Bob Lewis
Columnist

Teeming with teams

analysis
Oct 9, 20035 mins

Bob ... The word "team" gets a lot of use, in your writing, in the media, and in my work environment... and it's getting on my nerves. If every petty organization is a "team", who's the coach; what prize are all those teams vying for and what's the "game" they're trying to win?  I fully realize that business can be a game with customers as the prize and that even corporate success (climbing the ladder, rec

Bob …

The word “team” gets a lot of use, in your writing, in the media, and in my work environment… and it’s getting on my nerves.

If every petty organization is a “team”, who’s the coach; what prize are all those teams vying for and what’s the “game” they’re trying to win?  I fully realize that business can be a game with customers as the prize and that even corporate success (climbing the ladder, recognition, additional resources,…) can also be considered a game as well. But here are my concerns….

I’ve played on a lot of teams and most of them are entirely dysfunctional without a good coach and achievable goals. Teams are full of prima-donnas, players, and laggards (laggards put out just enough to stay on the line, but not enough to truly excel). Coaches get the primas to pass the ball/puck/what-have-you to the players and the team does better. Good coaches can turn the laggards into players making a team even more successful. The catch to this success is that the players have to want to be coached the way that coach wants to coach. (Look at any professional, or near professional sports team, for proof. Coaches are switched and no team members, yet performance improves… what happened?)  So it’s very important that we determine who’s on the team, who’s the coach, and what’s the prize.

The point is, if every single division is a team, which I propose isn’t true, what is the prize they are going for? Customers? Nope, that’s the company’s prize.  Greater budget and corporate power? That seems like a good candidate. So if every team is vying for this same prize, then this sounds like a recipe for disaster since required, often critical, parts may be sacrificed to support the winning teams that have the highest efficiency in grabbing available resources. This describes cancer quite well which, I’m sure we can agree, is a bad thing.

Lets face facts, there is only one team in any organization and the players all have titles like President, Vice President, or Chief something and the coach is most often someone with the title of Chief Executive Officer or some such. Quite often you may see player-coaches, but that’s the team folks. They’re together because they have to be together, playing as one to get the prize and sharing the glory that comes with it.

The rest of the company is part of an organization. That organization is the body of one of the players and if one of those organisms isn’t performing up to snuff, it gets excised. Player’s are not that easy to get rid of. So, while it may be vogue and somehow cozy to go around telling your employees that they’re part of a team, they’re really part of a working group. If the group does good and is beneficial to the player it will get more blood and energy (funding and staff) to grow… if not, it’s either starved or cut out.

So please, please, stop promoting this team malarkey, almost every one of us is part of a group. You’re either part of a group or the group leader performing a function that has value. If you’re a group leader you had better be talking to the other group leaders to ensure that they don’t start to think of you as a cancer and get the player to have you removed.     

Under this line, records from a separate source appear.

/-! ### Witnesses: the hypotheses of each statement are met together -/

theorem witness_StepRunsTheDecodedInstruction :
    (run [50, 0] 0 0 0 0 [1]).program = some [50, 0] ∧ (run [50, 0] 0 0 0 0 [1]).halted = false ∧
    ([50, 0] : List Word).drop (run [50, 0] 0 0 0 0 [1]).pc.toNat = encode .ret ++ [0] := by decide
theorem witness_StepWhileHaltedOnlyReports :
    (haltedFor .haltInstr (run [255] 1 0 0 0 [])).program = some [255] ∧
    (haltedFor .haltInstr (run [255] 1 0 0 0 [])).halted = true := by decide
theorem witness_StepWithNothingToFetchHalts :
    (run [] 0 0 0 0 []).program = some [] ∧ (run [] 0 0 0 0 []).halted = false ∧
    (run [] 0 0 0 0 []).cause = .none ∧ 0 ≤ (run [] 0 0 0 0 []).pc.toNat := by decide
theorem witness_UnknownOpcodeHaltsInPlace :
    (run [256] 0 0 0 0 []).program = some [256] ∧ (run [256] 0 0 0 0 []).halted = false ∧
    (run [256] 0 0 0 0 []).cause = .none ∧ ([256] : List Word)[(run [256] 0 0 0 0 []).pc.toNat]? = some 256 ∧
    (256 : Word).toInt ∉ ([10, 11, 20, 21, 30, 31, 40, 41, 42, 50, 60, 61, 62, 70, 255] : List Int) := by decide
/-- For MOVR, MOVV (arity 2), POP and JP (arity 1), with the last operand word just outside. -/
theorem witness_TruncationStops :
    ∀ m ∈ ([.movr, .movv, .pop, .jp] : List Mnemonic), ∃ P : List Word,
      (run P 0 0 0 0 []).program = some P ∧ (run P 0 0 0 0 []).halted = false ∧
      (run P 0 0 0 0 []).cause = .none ∧ P[(run P 0 0 0 0 []).pc.toNat]? = some m.opcode ∧
      P.length = (run P 0 0 0 0 []).pc.toNat + m.arity := by
  intro m hm
  simp only [List.mem_cons, List.not_mem_nil, or_false] at hm
  rcases hm with rfl | rfl | rfl | rfl
  · exact ⟨[10, 0], by decide⟩
  · exact ⟨[11, 0], by decide⟩
  · exact ⟨[31], by decide⟩
  · exact ⟨[40], by decide⟩
/-- Word 10, the first that names no register, behind a good operand and in front of another. -/
theorem witness_BadOperandStops :
    (run [] 0 0 0 0 []).cause = .none ∧
    (Instr.draw 9 10 0).regOperands = [(1, 9)] ++ (2, 10) :: [(3, 0)] ∧
    (∀ p ∈ ([(1, 9)] : List (Nat × Word)), 0 ≤ p.2.toInt ∧ p.2.toInt < 10) ∧
    ¬ (0 ≤ (10 : Word).toInt ∧ (10 : Word).toInt < 10) := by decide
theorem witness_BadOperandStops_negative :
    (Instr.movr 0 0xFFFFFFFF).regOperands = [(1, 0)] ++ (2, 0xFFFFFFFF) :: [] ∧
    (Instr.movv 0xFFFFFFFF 5).regOperands = [] ++ (1, 0xFFFFFFFF) :: [] ∧
    (Instr.pop 0xFFFFFFFF).regOperands = [] ++ (1, 0xFFFFFFFF) :: [] ∧
    ¬ (0 ≤ (0xFFFFFFFF : Word).toInt ∧ (0xFFFFFFFF : Word).toInt < 10) := by decide
theorem witness_StepBeforeInitIsRefused : State.reset.program = none := by decide
theorem witness_EveryStepOfAProgramAnswers : (run [62] 0 0 0 0 []).program = some [62] := by decide
/-- The lowest and the highest register: MOVR, MOVV, ADD, SUB, PUSH, POP, JL, PRINT, DRAW. -/
theorem witness_register_operands :
    (0 : Word).toInt = ((0 : RegIx).val : Int) ∧ (9 : Word).toInt = ((9 : RegIx).val : Int) := by decide
/-- The wrapping clause (default), the fitting clause at both ends of the range, the raising clause just
past it, for ADD; the operands are R0 and R1. -/
theorem witness_AddWritesTheSum :
    (run [] 0 0x7FFFFFFF 1 0 []).params.arithOverflow = .wrap ∧
    (strict (run [] 0 0x7FFFFFFF 1 0 [])).params.arithOverflow = .fault ∧
    (let s := strict (run [] 0 0x7FFFFFFF 0 0 []); (s.getReg 0).toInt + (s.getReg 1).toInt = 2 ^ 31 - 1) ∧
    (let s := strict (run [] 0 0x80000001 0xFFFFFFFF 0 []); (s.getReg 0).toInt + (s.getReg 1).toInt = -2 ^ 31) ∧
    (let s := strict (run [] 0 0x7FFFFFFF 1 0 []); (s.getReg 0).toInt + (s.getReg 1).toInt = 2 ^ 31 ∧ s.cause = .none) := by
  decide
theorem witness_SubWritesTheDifference :
    (let s := strict (run [] 0 0 0x80000001 0 []); (s.getReg 0).toInt - (s.getReg 1).toInt = 2 ^ 31 - 1) ∧
    (let s := strict (run [] 0 0x80000000 0 0 []); (s.getReg 0).toInt - (s.getReg 1).toInt = -2 ^ 31) ∧
    (let s := strict (run [] 0 0 0x80000000 0 []); (s.getReg 0).toInt - (s.getReg 1).toInt = 2 ^ 31 ∧ s.cause = .none ∧
      s.params.arithOverflow = .fault) := by
  decide
/-- Room for exactly one entry, and none; for PUSH and CALL. -/
theorem witness_stack_room_and_full :
    (∀ d, (strict (run [] 0 0 0 0 [1])).params.stackDepth = some d → (strict (run [] 0 0 0 0 [1])).stack.length < d) ∧
    (strict (run [] 0 0 0 0 [2, 1])).params.stackDepth = some 2 ∧
    2 ≤ (strict (run [] 0 0 0 0 [2, 1])).stack.length ∧ (strict (run [] 0 0 0 0 [2, 1])).cause = .none := by
  refine ⟨fun d h => ?_, by decide⟩
  injection h with h; subst h; decide
theorem witness_PopTakesTheTopOrZero :
    (run [] 0 0 0 0 [7, 5]).stack = 7 :: [5] ∧ (run [] 0 0 0 0 []).stack = [] := by decide
/-- The first index outside the program, as a jump's target. -/
theorem witness_JpGoesToTheAddress :
    (run [40, 2] 0 0 0 0 []).program = some [40, 2] ∧ (run [40, 2] 0 0 0 0 []).halted = false ∧
    (run [40, 2] 0 0 0 0 []).cause = .none ∧
    ([40, 2] : List Word).drop (run [40, 2] 0 0 0 0 []).pc.toNat = 40 :: 2 :: [] ∧
    ([40, 2] : List Word).length ≤ (2 : Word).toNat := by decide
/-- Less by one, and equal. -/
theorem witness_JlBranchesOnSignedLess :
    (let s := run [] 0 0xFFFFFFFF 0 0 []; (s.getReg 0).toInt < (s.getReg 1).toInt) ∧
    (let s := run [] 0 5 5 0 []; (s.getReg 1).toInt ≤ (s.getReg 0).toInt) := by decide
theorem witness_RetPopsIntoThePc :
    (run [50] 0 0 0 0 [1]).stack = 1 :: [] ∧ (run [50] 0 0 0 0 []).stack = [] ∧
    (run [50] 0 0 0 0 [1]).program = some [50] ∧ (run [50] 0 0 0 0 [1]).halted = false ∧
    (run [50] 0 0 0 0 [1]).cause = .none ∧
    ([50] : List Word).drop (run [50] 0 0 0 0 [1]).pc.toNat = 50 :: [] ∧
    ([50] : List Word).length ≤ (1 : Word).toNat := by decide
theorem witness_HaltEntersHalted : (run [255] 0 0 0 0 []).cause = .none := by decide
theorem witness_DecoderOutcomes :
    (let P : List Word := [0]; 0 < P.length ∧ mnemonicOf 0 = none) ∧
    (let P : List Word := [40]; 0 < P.length ∧ mnemonicOf 40 = some .jp ∧ P.length ≤ 0 + Mnemonic.jp.arity) ∧
    (let P : List Word := [40, 0]; mnemonicOf 40 = some .jp ∧ 0 + Mnemonic.jp.arity < P.length) := by decide
/-- A step of R0 unchanged by a write of R1, and one of an instruction without a destination. -/
theorem witness_OnlyTheDestinationRegisterChanges :
    (∃ t, exec (.movv 1 5) (run [] 0 0 0 0 []) = .next t) ∧
    (∀ w, writtenWord (.movv 1 5) = some w → w.toInt ≠ ((0 : RegIx).val : Int)) ∧
    (∃ t, exec .cls (run [] 0 0 0 0 []) = .next t) ∧
    (∀ w, writtenWord .cls = some w → w.toInt ≠ ((0 : RegIx).val : Int)) := by
  refine ⟨⟨_, rfl⟩, ?_, ⟨_, rfl⟩, nofun⟩
  rintro w h; injection h with h; subst h; decide
/-- An instruction that pushes, one that pops, one that does neither. -/
theorem witness_OnlyTheTopOfTheStackChanges :
    (∃ t, exec (.push 0) (run [] 0 4 0 0 []) = .next t ∧ t.stack ≠ []) ∧
    (∃ t, exec .ret (run [] 0 0 0 0 [3]) = .next t ∧ t.stack ≠ [3]) ∧
    (∃ t, exec .cls (run [] 0 0 0 0 [3]) = .next t) := by
  exact ⟨⟨_, rfl, by decide⟩, ⟨_, rfl, by decide⟩, ⟨_, rfl⟩⟩
/-- A PRINT of the last register, at the end of its program. -/
theorem witness_OutputIsWrittenByInitAndPrintOnly_print :
    (9 : Word).toInt = ((9 : RegIx).val : Int) ∧ (run [60, 9] 0 0 0 0 []).program = some [60, 9] ∧
    (run [60, 9] 0 0 0 0 []).halted = false ∧
    ([60, 9] : List Word).drop (run [60, 9] 0 0 0 0 []).pc.toNat = encode (.print 9) ++ [] := by decide
/-- `init` from a HALTED machine, a step that is no PRINT, and one that is. -/
theorem witness_OutputIsWrittenByInitAndPrintOnly :
    (∃ t, initCommand [255] ['a'] (haltedFor .haltInstr (run [255] 1 0 0 0 [])) = .next t) ∧
    (∃ t, exec .cls (run [] 0 0 0 0 []) = .next t) ∧ (∀ w, Instr.cls ≠ .print w) ∧
    (∃ t, step (run [60, 0] 0 15 0 0 []) = .next t) := by
  exact ⟨⟨_, rfl⟩, ⟨_, rfl⟩, nofun, ⟨_, rfl⟩⟩
/-- For the statements about any step that answers: of a HALTED machine, and of a RUNNING one. -/
theorem witness_step_answers :
    (∃ t, step (haltedFor .haltInstr (run [255] 1 0 0 0 [])) = .next t) ∧
    (∃ t, step (run [50, 0] 0 0 0 0 [1]) = .next t) := ⟨⟨_, rfl⟩, ⟨_, rfl⟩⟩
theorem witness_UnnamedRegistersAreInvisible : (2 : RegIx) ∉ namedRegs (.add 0 1) := by decide
theorem witness_DefaultParametersRaiseNothing :
    (run [20, 0, 0] 0 0x7FFFFFFF 0 0 []).params.arithOverflow = .wrap ∧
    (run [20, 0, 0] 0 0x7FFFFFFF 0 0 []).params.stackDepth = none ∧
    (run [20, 0, 0] 0 0x7FFFFFFF 0 0 []).cause ≠ .arithOverflow ∧
    (run [20, 0, 0] 0 0x7FFFFFFF 0 0 []).cause ≠ .stackOverflow ∧
    (∃ t, step (run [20, 0, 0] 0 0x7FFFFFFF 0 0 []) = .next t) := ⟨by decide, by decide, by decide, by decide, _, rfl⟩
theorem witness_WrappedResultsIgnoreSignedness :
    (run [] 0 0x7FFFFFFF 1 0 []).params.arithOverflow = .wrap ∧
    (∃ t, exec (.add 0 1) (run [] 0 0x7FFFFFFF 1 0 []) = .next t) ∧
    (∃ u, exec (.sub 0 1) (run [] 0 0x7FFFFFFF 1 0 []) = .next u) := ⟨by decide, ⟨_, rfl⟩, ⟨_, rfl⟩⟩
/-- Each way of halting that the statement names, and a step that stays RUNNING. -/
theorem witness_HaltedIsTerminalUntilInit :
    (∃ t, step (run [255] 0 0 0 0 []) = .next t) ∧ ([255] : List Word)[0]? = some 255 ∧
    (∃ t, step (run [40, 2] 0 0 0 0 []) = .next t ∧ 2 ≤ t.pc.toNat) ∧
    (∃ t, step (run [0] 0 0 0 0 []) = .next t) ∧ mnemonicOf 0 = none ∧
    (∃ t, step (run [40] 0 0 0 0 []) = .next t) ∧ ([40] : List Word).length ≤ 0 + Mnemonic.jp.arity ∧
    (∃ t, step (run [30, 10] 0 0 0 0 []) = .next t) ∧ (Instr.push 10).WellFormed = false ∧
    (∃ t, step (strict (run [42, 0] 0 0 0 0 [2, 1])) = .next t ∧ t.cause = .stackOverflow) ∧
    (∃ t, step (run [40, 0] 0 0 0 0 []) = .next t ∧ t.halted = false) := by
  exact ⟨⟨_, rfl⟩, by decide, ⟨_, rfl, by decide⟩, ⟨_, rfl⟩, by decide, ⟨_, rfl⟩, by decide, ⟨_, rfl⟩, by decide,
    ⟨_, rfl, by decide⟩, ⟨_, rfl, by decide⟩⟩
theorem witness_FatalErrorsArePrecise :
    ∃ t, step (run [30, 10] 0 0 0 0 []) = .next t ∧ (run [30, 10] 0 0 0 0 []).halted = false ∧
      (run [30, 10] 0 0 0 0 []).cause = .none ∧ t.cause.isPrecise = true := ⟨_, rfl, by decide, by decide, by decide⟩
theorem witness_InitStartsARun : ([255] : List Word).length ≤ 2 ^ 31 - 1 := by decide
theorem witness_InitStartsARun_refused : ∃ P : List Word, 2 ^ 31 - 1 < P.length :=
  ⟨List.replicate (2 ^ 31) 0, by rw [List.length_replicate]; decide⟩
theorem witness_InitEstablishesTheInvariant :
    ∃ t, initCommand [255] [] (haltedFor .haltInstr (run [255] 1 0 0 0 [])) = .next t := ⟨_, rfl⟩
theorem witness_StepKeepsTheInvariant :
    Inv (run [40, 0] 0 0 0 0 []) ∧ ∃ t, step (run [40, 0] 0 0 0 0 []) = .next t := by
  refine ⟨⟨by decide, ?_, ?_, nofun⟩, _, rfl⟩
  · intro P h; injection h with h; subst h; decide
  · intro P h; injection h with h; subst h; exact .inl (by decide)
theorem witness_ReachableStatesAreSound : Reachable State.reset := .powerOn _ _
/-- A CALL at the very end of its program: `pc + 2 = L`. -/
theorem witness_NextIndexDoesNotWrap :
    ([0, 42, 0] : List Word).length ≤ 2 ^ 31 - 1 ∧
    ([0, 42, 0] : List Word).drop (1 : Word).toNat = encode (.call 0) ++ [] := by decide
/-- JP, a taken JL, a CALL with room for one more entry and a RET, with the lowest word and with −1. -/
theorem witness_NegativeTargetEndsTheRun_jp :
    (run [40, 0x80000000] 0 0 0 0 []).program = some [40, 0x80000000] ∧
    ([40, 0x80000000] : List Word).length ≤ 2 ^ 31 - 1 ∧ (run [40, 0x80000000] 0 0 0 0 []).halted = false ∧
    (run [40, 0x80000000] 0 0 0 0 []).cause = .none ∧ (0x80000000 : Word).toInt < 0 ∧
    ([40, 0x80000000] : List Word).drop (run [40, 0x80000000] 0 0 0 0 []).pc.toNat = 40 :: 0x80000000 :: [] := by
  decide
theorem witness_NegativeTargetEndsTheRun_jl :
    (run [41, 0, 1, 0xFFFFFFFF] 0 0xFFFFFFFF 0 0 []).program = some [41, 0, 1, 0xFFFFFFFF] ∧
    ([41, 0, 1, 0xFFFFFFFF] : List Word).drop (run [41, 0, 1, 0xFFFFFFFF] 0 0xFFFFFFFF 0 0 []).pc.toNat =
      41 :: 0 :: 1 :: 0xFFFFFFFF :: [] ∧ (0xFFFFFFFF : Word).toInt < 0 ∧
    (0 : Word).toInt = ((0 : RegIx).val : Int) ∧ (1 : Word).toInt = ((1 : RegIx).val : Int) ∧
    ((run [41, 0, 1, 0xFFFFFFFF] 0 0xFFFFFFFF 0 0 []).getReg 0).toInt <
      ((run [41, 0, 1, 0xFFFFFFFF] 0 0xFFFFFFFF 0 0 []).getReg 1).toInt := by decide
theorem witness_NegativeTargetEndsTheRun_call :
    (strict (run [42, 0xFFFFFFFF] 0 0 0 0 [9])).program = some [42, 0xFFFFFFFF] ∧
    ([42, 0xFFFFFFFF] : List Word).drop (strict (run [42, 0xFFFFFFFF] 0 0 0 0 [9])).pc.toNat =
      42 :: 0xFFFFFFFF :: [] ∧
    ∀ d, (strict (run [42, 0xFFFFFFFF] 0 0 0 0 [9])).params.stackDepth = some d →
      (strict (run [42, 0xFFFFFFFF] 0 0 0 0 [9])).stack.length < d :=
  ⟨by decide, by decide, fun d h => by injection h with h; subst h; decide⟩
theorem witness_NegativeTargetEndsTheRun_ret :
    (run [50] 0 0 0 0 [0x80000000, 3]).program = some [50] ∧
    ([50] : List Word).drop (run [50] 0 0 0 0 [0x80000000, 3]).pc.toNat = 50 :: [] ∧
    (run [50] 0 0 0 0 [0x80000000, 3]).stack = 0x80000000 :: [3] := by decide
theorem witness_RetReturnsPastItsCall :
    (run [] 3 0 0 0 []).params.stackDepth = none ∧
    ∃ t v, exec (.call 8) (run [] 3 0 0 0 []) = .next t ∧ exec .ret t = .next v := ⟨by decide, _, _, rfl, rfl⟩
theorem witness_RetTakesAPushedDataWord :
    (run [] 3 6 0 0 []).params.stackDepth = none ∧
    ∃ t u, exec (.push 0) (run [] 3 6 0 0 []) = .next t ∧ exec .ret t = .next u := ⟨by decide, _, _, rfl, rfl⟩
theorem witness_SourceLineAssemblesToItsWords : (Instr.draw 0 9 5).WellFormed = true := by decide
/-- A mnemonic in small letters, and two misses. -/
theorem witness_MnemonicsMatchWhateverTheirCase :
    (['j', 'L'] : Text).map upperChar = mnemonicText .jl ∧
    (∀ m, (['m', 'o', 'v'] : Text).map upperChar ≠ mnemonicText m) ∧
    ∀ m, ([] : Text).map upperChar ≠ mnemonicText m := by
  refine ⟨by decide, fun m => ?_, fun m => ?_⟩ <;> cases m <;> decide
/-- The bare register letter, a register past R9, and a literal with a comma. -/
theorem witness_RegisterTokensResolveExactly :
    (∀ d, d < 10 → ([] : Text) ≠ [digitChar d] ∧ ([] : Text) ≠ [digitChar d, ',']) ∧
    (∀ d, d < 10 → (['1', '0'] : Text) ≠ [digitChar d] ∧ (['1', '0'] : Text) ≠ [digitChar d, ',']) ∧
    (['5'] : Text).head? ≠ some 'R' := by decide
/-- Two lines, one blank and one of a comment alone. -/
theorem witness_BlankSourceAssemblesToNothing :
    ∀ line ∈ splitAtChars (fun c => c == '\n') [' ', '\n', '\t', '/', '/', 'x'],
      ∀ c ∈ stripComment line, c = ' ' ∨ c = '\t' := by
  simp [splitAtChars, stripComment]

The next time you’re about to say, “My team will…” ask yourself are my team members easy to replace,… am I?  Will the replacement of any of the afore-mentioned affect achieving the customer prize?  If not, then you’re not on the team, you’re inside a player; and now you know that what you should say is “How can we help you achieve your goal?”. Because the most important thing for an organization is to be sure of only one thing, “What game is my player playing?” to ensure its survival.

– Teeming with irritation

Dear Teeming …

It’s a case of different definitions for the same word. If it matters, the relevant dictionary definition is “a number of persons associated together in work or activity,” which is a bit different from yours.

It’s a bit different from mine, as well: To me, the difference between a team and a group is that a team is aligned to a common purpose where in a group the individuals are each aligned to their personal purposes. The best way to turn a group into a team is to establish interdependencies so that no individual can achieve a relevant goal without collaboration with other team members.

No doubt about it, the term “team” is used carelessly. I don’t mind it too much, because mostly it’s misapplied as a matter of wishful thinking. People wish the group in question functioned as a team when in fact it doesn’t.

I do need to address your issue as to whether a division or department can have its own goals or “prize.” Sure they can. Certainly, carried to excess this creates dysfunctional organizations (the common term is “organizational silos”). But in any organization of any size at all, it’s required that the organization create subdivisions that focus on specific responsibilities. The alternative is chaos. And once you’ve decided that (for example) Marketing is responsible for sales, advertising, brand, and market strategy, it has to have its own goals. That’s just another way of saying it has to be focused on accomplishing something useful.

It gets unhealthy when divisional goals aren’t integrated into corporate goals. That’s a different issue entirely from whether it’s valid for each organizational unit to have goals.

My suggestion, although you didn’t ask for it, is this: Instead of decrying overuse of the word team, insist that the groups you’re part of become teams, aligned with a common purpose, collaborating to achieve clear and worthwhile goals.